A scientific call to better control US chemicals

Experts with the US National Academy of Sciences are urging the federal government to beef up procedures to protect the public from risky chemicals. The academy's executive agency, the National Research Council (NRC), recommends uniform guidelines be set for assessing the hazards. The NAS, itself, calls for much wider testing to detect chemicals that might cause genetic damage in humans.

In short, these experts consider the present system inadequate for rooting out the dangers. They find regulation of hazardous substances to be snarled by uncertain standards and confused by overlapping responsibilities among various agencies.

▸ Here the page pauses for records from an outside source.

theorem State.loseParent_keeps {s0 : State} (s : State) (h : s0.Keeps s) : s0.Keeps (State.loseParent s) := by
  unfold State.loseParent
  try dsimp only
  repeat' (first | with_reducible assumption | intro _ | with_reducible apply State.Keeps.foldl |
                 with_reducible apply State.event_keeps | with_reducible apply State.setFld_keeps |
                 with_reducible apply State.setGlState_keeps | with_reducible apply State.tryJoin_keeps |
                 with_reducible apply Machine.sourceLost_keeps | with_reducible apply State.drew_keeps | simp only [State.Keeps.mk1] |
                 simp only [State.Keeps.mk2] | simp only [State.Keeps.mk3] | split)

theorem State.tellParent_keeps {s0 : State} (s : State) (added : List Nat) (removed : List Nat)
     (h : s0.Keeps s) : s0.Keeps (State.tellParent s added removed) := by
  unfold State.tellParent
  try dsimp only
  repeat' (first | with_reducible assumption | intro _ | with_reducible apply State.Keeps.foldl |
                 with_reducible apply State.glControlOn_keeps | simp only [State.Keeps.mk1] | simp only [State.Keeps.mk2] |
                 simp only [State.Keeps.mk3] | split)

theorem State.noteMembers_keeps {s0 : State} (s : State) (added : List Nat) (removed : List Nat)
     (h : s0.Keeps s) : s0.Keeps (State.noteMembers s added removed) := by
  unfold State.noteMembers
  try dsimp only
  repeat' (first | with_reducible assumption | intro _ | with_reducible apply State.Keeps.foldl |
                 with_reducible apply State.setReg_keeps | simp only [State.Keeps.mk1] | simp only [State.Keeps.mk2] |
                 simp only [State.Keeps.mk3] | split)

theorem State.dropRoutes_keeps {s0 : State} (s : State) (x1 : List Nat) (h : s0.Keeps s) : s0.Keeps (State.dropRoutes s x1) := by
  induction x1 generalizing s with
  | nil =>
    unfold State.dropRoutes
    try dsimp only
    repeat' (first | with_reducible assumption | intro _ | with_reducible apply State.Keeps.foldl | with_reducible apply ih |
                   simp only [State.Keeps.mk1] | simp only [State.Keeps.mk2] | simp only [State.Keeps.mk3] |
                   (split <;> try (rename_i hq; injection hq with hq1 hq2; subst hq1; subst hq2)))
  | cons _ _ ih =>
    unfold State.dropRoutes
    try dsimp only
    repeat' (first | with_reducible assumption | intro _ | with_reducible apply State.Keeps.foldl | with_reducible apply ih |
                   simp only [State.Keeps.mk1] | simp only [State.Keeps.mk2] | simp only [State.Keeps.mk3] |
                   (split <;> try (rename_i hq; injection hq with hq1 hq2; subst hq1; subst hq2)))

theorem State.dropChild_keeps {s0 : State} (s : State) (l : Nat) (h : s0.Keeps s) : s0.Keeps (State.dropChild s l) := by
  unfold State.dropChild
  try dsimp only
  repeat' (first | with_reducible assumption | intro _ | with_reducible apply State.Keeps.foldl |
                 with_reducible apply State.tellParent_keeps | with_reducible apply State.noteMembers_keeps |
                 with_reducible apply State.dropRoutes_keeps | simp only [State.Keeps.mk1] | simp only [State.Keeps.mk2] |
                 simp only [State.Keeps.mk3] | split)

theorem State.linkLost_keeps {s0 : State} (s : State) (l : Nat) (h : s0.Keeps s) : s0.Keeps (State.linkLost s l) := by
  unfold State.linkLost
  try dsimp only
  repeat' (first | with_reducible assumption | intro _ | with_reducible apply State.Keeps.foldl |
                 with_reducible apply State.setFld_keeps | with_reducible apply State.setLink_keeps |
                 with_reducible apply State.dropQueue_keeps | with_reducible apply State.dropPeers_keeps |
                 with_reducible apply State.loseParent_keeps | with_reducible apply State.dropChild_keeps |
                 with_reducible apply State.tryJoin_keeps | simp only [State.Keeps.mk1] | simp only [State.Keeps.mk2] |
                 simp only [State.Keeps.mk3] | split)

theorem State.setL_keeps {s0 : State} (s : State) (lNs : Nat) (h : s0.Keeps s) : s0.Keeps (State.setL s lNs) := by
  unfold State.setL
  try dsimp only
  repeat' (first | with_reducible assumption | intro _ | with_reducible apply State.Keeps.foldl |
                 with_reducible apply State.setReg_keeps | with_reducible apply State.drew_keeps | simp only [State.Keeps.mk1] |
                 simp only [State.Keeps.mk2] | simp only [State.Keeps.mk3] | split)

theorem State.beginJoin_keeps {s0 : State} (s : State) (h : s0.Keeps s) : s0.Keeps (State.beginJoin s) := by
  unfold State.beginJoin
  try dsimp only
  repeat' (first | with_reducible assumption | intro _ | with_reducible apply State.Keeps.foldl |
                 with_reducible apply State.trainLinks_keeps | with_reducible apply State.noteMembers_keeps |
                 with_reducible apply State.setFld_keeps | with_reducible apply State.setL_keeps |
                 with_reducible apply State.setGlState_keeps | simp only [State.Keeps.mk1] | simp only [State.Keeps.mk2] |
                 simp only [State.Keeps.mk3] | split)

theorem State.writeGlCfg_keeps {s0 : State} (s : State) (who : Who) (value : Word)
     (h : s0.Keeps s) : s0.Keeps (State.writeGlCfg s who value) := by
  unfold State.writeGlCfg
  try dsimp only
  repeat' (first | with_reducible assumption | intro _ | with_reducible apply State.Keeps.foldl |
                 with_reducible apply State.gated_keeps | with_reducible apply State.setReg_keeps |
                 with_reducible apply State.event_keeps | with_reducible apply State.trainLinks_keeps |
                 with_reducible apply State.dropPeers_keeps | with_reducible apply State.setLink_keeps |
                 with_reducible apply State.linkLost_keeps | with_reducible apply State.beginJoin_keeps |
                 with_reducible apply State.leaveNet_keeps | simp only [State.Keeps.mk1] | simp only [State.Keeps.mk2] |
                 simp only [State.Keeps.mk3] | split)

theorem hello_keeps {s0 : State} (link : Nat) (index : Nat) (gnid : Nat) (l : Nat) (root : Bool) (joined : Bool) (nonce : Nat)
     (credits : Nat) (s : State) (h : s0.Keeps s) : s0.Keeps (hello link index gnid l root joined nonce credits s) := by
  unfold hello
  try dsimp only
  repeat' (first | with_reducible assumption | intro _ | with_reducible apply State.Keeps.foldl |
                 with_reducible apply State.setLink_keeps | with_reducible apply State.setPeer_keeps |
                 with_reducible apply State.event_keeps | with_reducible apply State.tryJoin_keeps |
                 with_reducible apply State.glGrant_keeps | simp only [State.Keeps.mk1] | simp only [State.Keeps.mk2] |
                 simp only [State.Keeps.mk3] | split)

theorem glLeave_keeps {s0 : State} (who : Who) (value : Word) (s : State) (h : s0.Keeps s) : s0.Keeps (glLeave who value s) := by
  unfold glLeave
  try dsimp only
  repeat' (first | with_reducible assumption | intro _ | with_reducible apply State.Keeps.foldl |
                 with_reducible apply State.writeGlCfg_keeps | simp only [State.Keeps.mk1] | simp only [State.Keeps.mk2] |
                 simp only [State.Keeps.mk3] | split)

Something like 70,000 man-made chemicals now are in use. A thousand new ones are created each year. Responding to a request from Congress, an NRC committee spent two years studying how best to assess any health dangers this complex brew might represent.

The outstanding need, its report says, is for uniform guidelines for risk assessment that apply to all relevant federal agencies. These should encourage better assessment and help industry set up more effective testing programs of its own. Moreover, since most regulated chemicals fall under jurisdiction of two or more agencies, uniform guidelines should help ensure coordination and hence more effective control.

To help set all this up, the study suggests that Congress establish a Board on Risk Assessment within the NRC itself to recommend needed research.

A recently released academy report on genetic dangers, meanwhile, urges something approaching comprehensive screening of potentially hazardous chemicals - service which present testing methods are too cumbersome to provide.

Standard tests for gene-damaging agents are costly and time consuming. They use animals such as mice. The NAS would primarily rely on tests that use bacteria or other single cells. Such tests are cheap and quick. Yet, the study says, they can be effective.

If a chemical's safety can't be resolved by these tests, then it would be tested at a higher biological level, using fruit flies. Again, this would be cheap and quick. Only a relatively few chemicals that still seemed doubtful would go on to more elaborate testing, such as the now-standard mouse trials.

At this writing, there has been no reaction from the Environmental Protection Agency, which received the academy report in December. However, the problems which the two studies highlight are basic and urgent. At some point, the federal government will have to confront them.